A maior parte destas mortes (216) ocorre na sequência de quedas, porque as pessoas sobem para onde não deviam ou empoleiram-se em lugares perigosos só para tirarem a tal fotografia que guardarão com orgulho. Ou melhor: que partilharão de imediato no Instagram ou no Facebook ou no Twitter, recolhendo likes aos milhares. Talvez seja também por isso que a maior parte destes acidentes mortais ocorra com adolescentes e jovens até aos 19 anos (41%) e que a média geral de mortes esteja nos 24,4 anos.
Os números já impressionam, mas eles podem ser bem piores, pois por um lado o estudo apenas recolheu os casos publicados em jornais de seis línguas (muitas situações eventualmente nem chegam aos jornais ou são contadas noutras línguas) e, por outro lado, apenas dão conta de quem morreu. Ou seja, foi apenas identificada, com estas cifras, a “parte mais visível do problema”. Muita mais gente haverá que sofreu acidentes a tirar selfies e que se feriu, porventura com gravidade, mas não perdeu a vida. Tudo somado, devemos ter para aqui uns bons milhares…
E porquê?
No referido artigo do El País, uma socióloga – autora de um curioso livro intitulado “Tú no eres tu selfi” – ajuda-nos a tentar perceber o que estará por detrás deste afã de tirar selfies sobre selfies, e sobretudo (como é relevante para o assunto que aqui nos trouxe) selfies em lugares ou contextos arriscados. Destaca, desde logo, que estas fotografias, na generalidade dos casos, se destinam a ser partilhadas através das redes sociais.

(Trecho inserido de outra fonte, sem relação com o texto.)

-- ==== Sys2Proof/Tests/Slice0.lean ====
section
/-! SUPPORT. Tests on small states: each ill-formed term that WellFormed refuses, for the hypotheses of every statement a state that meets
them, and effects of commands worked out by hand from the spec. -/

namespace Sys2Proof.Tests

open Sys2Proof Sys2Proof.Machine

-- one theorem at a time: each is small, and many evaluated at once ask for more memory than one
set_option Elab.async false

-- ## States to test on

/-- A package that serves: region 0 and its first cores, the stacks of die 0, both host ports and link port 0 are ON. -/
def up : State :=
  let s := { State.reset with boot := .ready, pins := { ready := true, sysReset := false, perst0 := false, perst1 := false } }
  let s := (List.range 9).foldl (fun s n => s.setFn .core n 2) s
  let s := (s.setFn .region 0 2).setFn .stack 0 2
  ((s.setFn .stack 1 2).setFn .host 0 2).setFn .link 0 2

/-- Ring 0 runs, in package memory. -/
def ringUp : Ring := { cmdLog2 := 4, cplLog2 := 4, cmdBase := 0x0000000000100000, cplBase := 0x0000000000200000, st := .running, en := true }

/-- A command at position 0 of ring 0, with the bits of its entry. -/
def cmdOf (ph : Phase) (entry : Nat) : Cmd := { r := 0, p := 0, entry := BitVec.ofNat 1024 entry, phase := ph }

/-- The package with one command outstanding. -/
def withCmd (ph : Phase) (entry : Nat) : State := { up.setRing 0 { ringUp with head := 1, tail := 1 } with cmds := [cmdOf ph entry] }

/-- The address of byte `o` of region 0's memory. -/
def reg (o : Nat) : Nat := 2 ^ 48 + o

/-- A 64-byte line of a number. -/
def line (v : Nat) : Line := BitVec.ofNat 512 v

/-- Whether a command answers a next state that passes a test. -/
def gives (i : Instr) (s : State) (f : State → Bool) : Bool := match exec i s with | .next t => f t | _ => false

/-- Whether a command answers exactly a state. -/
def becomes (i : Instr) (s t : State) : Bool := gives i s (· == t)

/-- A descriptor's image (R45): format, rank, LAYOUT and WR, two extents, the stride of dimension 1, BASE in region 0's memory. -/
def img (fmt rank tiled e0 e1 s1 off len : Nat) : Nat :=
  fmt + rank * 2 ^ 8 + tiled * 2 ^ 11 + 2 ^ 16 + (if 1 < rank then 2 ^ 35 else 0) + reg off * 2 ^ 96 + off * 2 ^ 160 + len * 2 ^ 208
    + e0 * 2 ^ 256 + (1 - tiled) * 2 ^ 320 + e1 * 2 ^ 384 + s1 * 2 ^ 448

/-- A state whose descriptor entries 1, 2, … of die 0 are live in partition 0, with images; the handle of entry i is i. -/
def tensors (imgs : List Nat) (s : State) : State :=
  { s with td := imgs.zipIdx.map fun x => (x.2 + 1, { st := .live, gen := 0, used := true, image := BitVec.ofNat 1024 x.1 }) }
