-- ==== Sys2Proof/Machine/Step.lean ====
section
/-! DEFINITION. One step of the machine. -/

namespace Sys2Proof.Machine

/-- One step with the reset input quiet: one iteration of the blocking read in progress (R174), or
one word, or, with nothing to do, nothing (R220). -/
def proceed (s : State) : Host.Outcome State Fault Refusal :=
  match s.waiting with
  | some timeout => .next (waitIteration timeout s)
  | none =>
    match fetch s with
    | some (w, t) => exec (decode w) t
    | none => .next s

/-- One step. The reset input ends what the step runs after the events it lets through (R232);
asserted at once it lets nothing happen (R230). -/
def step (s : State) : Host.Outcome State Fault Refusal :=
  match s.resetIn with
  | none => proceed s
  | some 0 => .next (resetBlock s)
  | some (n + 1) =>
    match proceed s with
    | .next t => .next (resetWithin (n + 1) s t)
    | .fault f => .fault f
    | .refused r => .refused r

/-- `s` with the instruction of `nbits` bits `w` as the next word (notes/assumptions/12.md). -/
def State.withFetchWord (s : State) (nbits w : Nat) : State := placeWord s nbits w

end Sys2Proof.Machine
end

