@[simp] theorem dropOldest_cfg (s : State) : (dropOldest s).cfg = s.cfg := rfl
@[simp] theorem dropOldest_state (s : State) : (dropOldest s).state = s.state := rfl
@[simp] theorem dropOldest_cand (s : State) : (dropOldest s).cand = s.cand := rfl
@[simp] theorem dropOldest_lastTick (s : State) : (dropOldest s).lastTick = s.lastTick := rfl
@[simp] theorem dropOldest_buf (s : State) : (dropOldest s).buf = s.buf := rfl
@[simp] theorem dropOldest_head (s : State) : (dropOldest s).head = s.head := rfl
@[simp] theorem dropOldest_tail (s : State) : (dropOldest s).tail = nextIndex s.cfg s.tail := rfl
@[simp] theorem dropOldest_waitStart (s : State) : (dropOldest s).waitStart = s.waitStart := rfl
@[simp] theorem dropOldest_waiting (s : State) : (dropOldest s).waiting = s.waiting := rfl
@[simp] theorem dropOldest_env (s : State) : (dropOldest s).env = s.env := rfl
@[simp] theorem dropOldest_inbox (s : State) : (dropOldest s).inbox = s.inbox := rfl
@[simp] theorem dropOldest_portWord (s : State) : (dropOldest s).portWord = s.portWord := rfl
@[simp] theorem dropOldest_resetIn (s : State) : (dropOldest s).resetIn = s.resetIn := rfl
@[simp] theorem dropOldest_trace (s : State) : (dropOldest s).trace = s.trace := rfl

@[simp] theorem enterWait_cfg (m : Millis) (s : State) : (enterWait m s).cfg = s.cfg := rfl
@[simp] theorem enterWait_state (m : Millis) (s : State) : (enterWait m s).state = s.state := rfl
@[simp] theorem enterWait_cand (m : Millis) (s : State) : (enterWait m s).cand = s.cand := rfl
@[simp] theorem enterWait_lastTick (m : Millis) (s : State) : (enterWait m s).lastTick = s.lastTick := rfl
@[simp] theorem enterWait_buf (m : Millis) (s : State) : (enterWait m s).buf = s.buf := rfl
@[simp] theorem enterWait_head (m : Millis) (s : State) : (enterWait m s).head = s.head := rfl
@[simp] theorem enterWait_tail (m : Millis) (s : State) : (enterWait m s).tail = s.tail := rfl
@[simp] theorem enterWait_waitStart (m : Millis) (s : State) : (enterWait m s).waitStart = s.env.sample := rfl
@[simp] theorem enterWait_waiting (m : Millis) (s : State) : (enterWait m s).waiting = some m := rfl
@[simp] theorem enterWait_env (m : Millis) (s : State) : (enterWait m s).env = s.env.afterSample := rfl
@[simp] theorem enterWait_inbox (m : Millis) (s : State) : (enterWait m s).inbox = s.inbox := rfl
@[simp] theorem enterWait_portWord (m : Millis) (s : State) : (enterWait m s).portWord = s.portWord := rfl
@[simp] theorem enterWait_resetIn (m : Millis) (s : State) : (enterWait m s).resetIn = s.resetIn := rfl
@[simp] theorem enterWait_trace (m : Millis) (s : State) : (enterWait m s).trace = s.trace ++ [.clock s.env.sample] := rfl

@[simp] theorem captureStart_cfg (s : State) : (captureStart s).cfg = s.cfg := rfl
@[simp] theorem captureStart_state (s : State) : (captureStart s).state = .awaitingPress := rfl
@[simp] theorem captureStart_cand (s : State) : (captureStart s).cand = s.cand := rfl
@[simp] theorem captureStart_lastTick (s : State) : (captureStart s).lastTick = s.env.sample := rfl
@[simp] theorem captureStart_buf (s : State) : (captureStart s).buf = s.buf := rfl
@[simp] theorem captureStart_head (s : State) : (captureStart s).head = s.head := rfl
@[simp] theorem captureStart_tail (s : State) : (captureStart s).tail = s.tail := rfl
@[simp] theorem captureStart_waitStart (s : State) : (captureStart s).waitStart = s.waitStart := rfl
@[simp] theorem captureStart_waiting (s : State) : (captureStart s).waiting = s.waiting := rfl
@[simp] theorem captureStart_env (s : State) : (captureStart s).env = s.env.afterSample := rfl
@[simp] theorem captureStart_inbox (s : State) : (captureStart s).inbox = s.inbox := rfl
@[simp] theorem captureStart_portWord (s : State) : (captureStart s).portWord = s.portWord := rfl
@[simp] theorem captureStart_resetIn (s : State) : (captureStart s).resetIn = s.resetIn := rfl
@[simp] theorem captureStart_trace (s : State) : (captureStart s).trace = s.trace ++ [.clock s.env.sample] := rfl

@[simp] theorem takeCommand_cfg (w : BitVec 35) (rest : List (BitVec 35)) (s : State) : (takeCommand w rest s).cfg = s.cfg := rfl
@[simp] theorem takeCommand_state (w : BitVec 35) (rest : List (BitVec 35)) (s : State) : (takeCommand w rest s).state = s.state := rfl
@[simp] theorem takeCommand_cand (w : BitVec 35) (rest : List (BitVec 35)) (s : State) : (takeCommand w rest s).cand = s.cand := rfl
@[simp] theorem takeCommand_lastTick (w : BitVec 35) (rest : List (BitVec 35)) (s : State) : (takeCommand w rest s).lastTick = s.lastTick := rfl
@[simp] theorem takeCommand_buf (w : BitVec 35) (rest : List (BitVec 35)) (s : State) : (takeCommand w rest s).buf = s.buf := rfl
@[simp] theorem takeCommand_head (w : BitVec 35) (rest : List (BitVec 35)) (s : State) : (takeCommand w rest s).head = s.head := rfl
@[simp] theorem takeCommand_tail (w : BitVec 35) (rest : List (BitVec 35)) (s : State) : (takeCommand w rest s).tail = s.tail := rfl
@[simp] theorem takeCommand_waitStart (w : BitVec 35) (rest : List (BitVec 35)) (s : State) : (takeCommand w rest s).waitStart = s.waitStart := rfl
@[simp] theorem takeCommand_waiting (w : BitVec 35) (rest : List (BitVec 35)) (s : State) : (takeCommand w rest s).waiting = s.waiting := rfl
@[simp] theorem takeCommand_env (w : BitVec 35) (rest : List (BitVec 35)) (s : State) : (takeCommand w rest s).env = s.env := rfl
@[simp] theorem takeCommand_inbox (w : BitVec 35) (rest : List (BitVec 35)) (s : State) : (takeCommand w rest s).inbox = rest := rfl
@[simp] theorem takeCommand_portWord (w : BitVec 35) (rest : List (BitVec 35)) (s : State) : (takeCommand w rest s).portWord = s.portWord := rfl
@[simp] theorem takeCommand_resetIn (w : BitVec 35) (rest : List (BitVec 35)) (s : State) : (takeCommand w rest s).resetIn = s.resetIn := rfl
@[simp] theorem takeCommand_trace (w : BitVec 35) (rest : List (BitVec 35)) (s : State) : (takeCommand w rest s).trace = s.trace ++ [.accepted w] := rfl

A fotografia parece ser cada vez menos para eu guardar, mas cada vez mais para eu mostrar: é uma forma “de relação e comunicação social”, diz Liliana Arroyo. E como é que esta forma aparentemente inócua de relação pode levar a comportamentos de risco? Ela explica: “Las redes sociales premian los contenidos más extremos, porque funcionan con unas dinámicas por las que son estos los que logran captar más atención. El premio de hacerse un selfi muy arriesgado es la valoración social y esto te da una sensación de adrenalina con cada like que recibes”.
Um outro texto a propósito deste assunto, publicado igualmente no El País, mas já nos idos de 2019, é da autoria de Berne González Harbour e tem o curioso título de “Instagram o morir de selfi”.
Aí, a articulista afina pelo mesmo tom da socióloga Liliana Arroyo, sublinhando também que a nossa relação com a fotografia tem mudado: aparentemente, já não fazemos tanto a fotografia “para reter, para captar, para converter em arte o percurso da história e da vida”, mas fazemo-la para a “exibição do que queremos parecer”. Ela o diz: “Ya no posamos para vivir, para reflejar la vida y el disfrute, sino que parecemos vivir para posar, para simular, para vender una imagen filtrada de nuestra realidad.”
E conclui com uma pergunta a que cada um(a) dará a resposta que quiser: “¿Posamos para vivir o vivimos para posar? No lo sabemos, pero, al menos, procuremos que no sea para morir.”